While finding reasonableness among some of Murray’s core arguments, others are perplexing. He seems to be sentimental about the lack of enthusiasm for Christianity in modern Europe. Yet, Christianity was partially responsible for two world wars and primarily responsible for virulent anti-Semitism, nearly causing another kind of death for Europe. Murray also seems far too ready to defend political figures like Marine Le Pen, who swim in political sewage and whose indefensibility goes far beyond any disagreement with others on immigration. She had made statements that many, including the government of Israel, deem anti-semitic and argued that the law should give preference to the native French.
What Murray, more philosophically, though, is arguing is that Europe as an idea is something special, but that its leaders are too tired to defend it any longer.

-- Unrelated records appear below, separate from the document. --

-- ==== Sys2Proof/Machine/Core.lean ====
section
/-! DEFINITION. The host's machine, made of the fixed names. -/

def Sys2Proof.core : Host.Core := { State := Sys2Proof.Machine.State, Fault := Sys2Proof.Machine.Fault, Refusal := Sys2Proof.Machine.Refusal, step := Sys2Proof.Machine.step, reset := Sys2Proof.Machine.State.reset }
end

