-- ==== Sys2Proof/Laws/Memory.lean ====
section
/-! SUPPORT. The laws of memory: what a read answers after a write, and that a write keeps the canonical form. -/

namespace Sys2Proof.Machine

theorem Memory.read_insert_same (m : Memory) (a : Nat) (v : Word) (h : ∀ c ∈ m, c.1 ≠ a) :
    (Memory.insert m a v).read a = v := by
  induction m with
  | nil => simp [Memory.insert, Memory.read]
  | cons c rest ih =>
    have hc : c.1 ≠ a := h c (by simp)
    have hr : ∀ d ∈ rest, d.1 ≠ a := fun d hd => h d (by simp [hd])
    simp only [Memory.insert]
    split
    · simp [Memory.read]
    · simp [Memory.read, hc, ih hr]

theorem Memory.read_insert_other (m : Memory) {a b : Nat} (v : Word) (h : b ≠ a) :
    (Memory.insert m a v).read b = m.read b := by
  induction m with
  | nil => simp [Memory.insert, Memory.read, Ne.symm h]
  | cons c rest ih =>
    simp only [Memory.insert]
    split
    · simp [Memory.read, Ne.symm h]
    · simp [Memory.read, ih]

theorem Memory.read_filter_other (m : Memory) {a b : Nat} (h : b ≠ a) :
    Memory.read (m.filter fun c => c.1 != a) b = m.read b := by
  induction m with
  | nil => rfl
  | cons c rest ih =>
    by_cases hc : c.1 = a
    · have hb : ¬ c.1 = b := fun e => h (e.symm.trans hc)
      simp [hc, Memory.read, ih, Ne.symm h]
    · simp [hc, Memory.read, ih]

theorem Memory.read_eq_unlisted (m : Memory) {a : Nat} (h : ∀ c ∈ m, c.1 ≠ a) : m.read a = Memory.unlisted := by
  induction m with
  | nil => rfl
  | cons c rest ih =>
    simp [Memory.read, h c (by simp), ih fun d hd => h d (by simp [hd])]

theorem Memory.filter_ne (m : Memory) (a : Nat) : ∀ c ∈ m.filter (fun c => c.1 != a), c.1 ≠ a := by
  intro c hc
  simpa using (List.mem_filter.mp hc).2

/-- A read of the address written answers the word written. -/
@[simp] theorem Memory.read_write_same (m : Memory) (a : Nat) (v : Word) : (m.write a v).read a = v := by
  simp only [Memory.write]
  split
  · next h => exact (Memory.read_eq_unlisted _ (Memory.filter_ne m a)).trans h.symm
  · exact Memory.read_insert_same _ a v (Memory.filter_ne m a)

/-- A write leaves every other address alone. -/
theorem Memory.read_write_other (m : Memory) {a b : Nat} (v : Word) (h : b ≠ a) : (m.write a v).read b = m.read b := by
  simp only [Memory.write]
  split
  · exact Memory.read_filter_other m h
  · exact (Memory.read_insert_other _ v h).trans (Memory.read_filter_other m h)

theorem Memory.read_write (m : Memory) (a b : Nat) (v : Word) : (m.write a v).read b = if b = a then v else m.read b := by
  split
  · next h => subst h; exact Memory.read_write_same m b v
  · next h => exact Memory.read_write_other m v h

theorem Memory.mem_insert {m : Memory} {a : Nat} {v : Word} {c : Nat × Word} :
    c ∈ Memory.insert m a v ↔ c = (a, v) ∨ c ∈ m := by
  induction m with
  | nil => simp [Memory.insert]
  | cons d rest ih =>
    simp only [Memory.insert]
    split
    · simp
    · simp only [List.mem_cons, ih]
      tauto

theorem Memory.insert_rising {m : Memory} {a : Nat} {v : Word} (hm : m.Pairwise fun c d => c.1 < d.1)
    (ha : ∀ c ∈ m, c.1 ≠ a) : (Memory.insert m a v).Pairwise fun c d => c.1 < d.1 := by
  induction m with
  | nil => simp [Memory.insert]
  | cons c rest ih =>
    obtain ⟨hc, hrest⟩ := List.pairwise_cons.mp hm
    have hne : c.1 ≠ a := ha c (by simp)
    simp only [Memory.insert]
    split
    · next hlt =>
      refine List.pairwise_cons.mpr ⟨?_, hm⟩
      intro d hd
      rcases List.mem_cons.mp hd with rfl | hd
      · exact hlt
      · exact Nat.lt_trans hlt (hc d hd)
    · next hge =>
      refine List.pairwise_cons.mpr ⟨?_, ih hrest fun d hd => ha d (by simp [hd])⟩
      intro d hd
      rcases Memory.mem_insert.mp hd with rfl | hd
      · show c.1 < a
        omega
      · exact hc d hd

/-- The empty memory is in the canonical form. -/
theorem Memory.wf_nil : Memory.wf [] := by simp [Memory.wf]

/-- A write inside the address space keeps the canonical form. -/
theorem Memory.write_wf {m : Memory} (h : m.wf) {a : Nat} (ha : a < 65536) (v : Word) : (m.write a v).wf := by
  obtain ⟨hr, hc⟩ := h
  have hf : (m.filter fun c => c.1 != a).Pairwise fun c d => c.1 < d.1 := hr.filter _
  have hfc : ∀ c ∈ m.filter (fun c => c.1 != a), c.1 < 65536 ∧ c.2 ≠ Memory.unlisted :=
    fun c hm => hc c (List.mem_filter.mp hm).1
  simp only [Memory.write]
  split
  · exact ⟨hf, hfc⟩
  · next hv =>
    refine ⟨Memory.insert_rising hf (Memory.filter_ne m a), fun c hm => ?_⟩
    rcases Memory.mem_insert.mp hm with rfl | hm
    · exact ⟨ha, hv⟩
    · exact hfc c hm

@[simp] theorem State.withRegs_memAt (s : State) (v : Regs) (a : Word) : (s.withRegs v).memAt a = s.memAt a := rfl
@[simp] theorem State.withPc_memAt (s : State) (v a : Word) : (s.withPc v).memAt a = s.memAt a := rfl
@[simp] theorem State.withCond_memAt (s : State) (v a : Word) : (s.withCond v).memAt a = s.memAt a := rfl
@[simp] theorem State.withRun_memAt (s : State) (v : RunState) (a : Word) : (s.withRun v).memAt a = s.memAt a := rfl
@[simp] theorem State.withJob_memAt (s : State) (v : Option StringJob) (a : Word) : (s.withJob v).memAt a = s.memAt a := rfl
@[simp] theorem State.withInput_memAt (s : State) (v : Supply (Option InAnswer)) (a : Word) :
    (s.withInput v).memAt a = s.memAt a := rfl
@[simp] theorem State.setReg_memAt (s : State) (r : Reg) (v a : Word) : (s.setReg r v).memAt a = s.memAt a := rfl

/-- Two words are the same address of memory just where they are the same word. -/
theorem toNat_ne {a b : Word} (h : a ≠ b) : a.toNat ≠ b.toNat := fun e => h (BitVec.eq_of_toNat_eq e)

/-- `MemWrite`, then the word at the address written. -/
@[simp] theorem memWrite_memAt_same (s : State) (a v : Word) : (memWrite a v s).memAt a = v :=
  Memory.read_write_same s.mem a.toNat v

/-- `MemWrite`, then the word at another address. -/
theorem memWrite_memAt_other (s : State) {a b : Word} (v : Word) (h : b ≠ a) : (memWrite a v s).memAt b = s.memAt b :=
  Memory.read_write_other s.mem v (toNat_ne h)

theorem memWrite_memAt (s : State) (a b v : Word) : (memWrite a v s).memAt b = if b = a then v else s.memAt b := by
  split
  · next h => subst h; exact memWrite_memAt_same s b v
  · next h => exact memWrite_memAt_other s v h

end Sys2Proof.Machine
end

He writes: “Those in power seem persuaded that it would not matter if the people and culture of Europe were lost to the world.”
That returns us to Hannah Arendt. For the practical reasons listed at the outset of this review – primarily concerning the tension between international human rights and the nation-state – she dismissed the value of a laundry list of rights we should have and instead insisted that the only right which mattered was the right of a community. That community both establishes what the word “rights” means and defends those same rights. The Islamic community and the European community surely do not agree on what “rights” are, and the existence of both in their respective parts of the world allow those definitions to live.
For a transitory period, all refugees are stateless. As human beings, they should be entitled to all the human rights all others are entitled to, but their lack of community is what makes those rights nothing more than a failed promise. Those refugees have to choose at some point whether they want to continue to live as if they were part of the communities in which they were from or join the European Community, and there is a distinction, despite the fact that there is no inherent contradiction in being both Muslim and European.
Hannah Arendt’s most famous commentary was probably on the “banality of evil,” after witnessing the trial of Adolph Eichmann. After studying evil for some time, she became persuaded that evil occurs when men and women stop thinking and turn off their critical faculties, allowing themselves to swept along with lazy thinking. In The Life of the Mind, she wrote, “The sad truth is that most evil is done by people who never make up their minds to be good or evil.”
Conclusion
The world today is complicated (when was it simple?) and deserves more than just lazy thinking. It is easy to see a paradigm in everything and label all criticism of Islam as “Islamophobia.” It is also easy to blame nuanced problems on simple causes like immigration. I do not believe these thoughts necessarily lead down to the paths of Nazism, but lazy thinking does always lead to poor outcomes and raises the potentiality of evil.
I don’t agree with all of Douglas Murray’s solutions. But, he asks questions that should be asked and his book is one that is worth reading.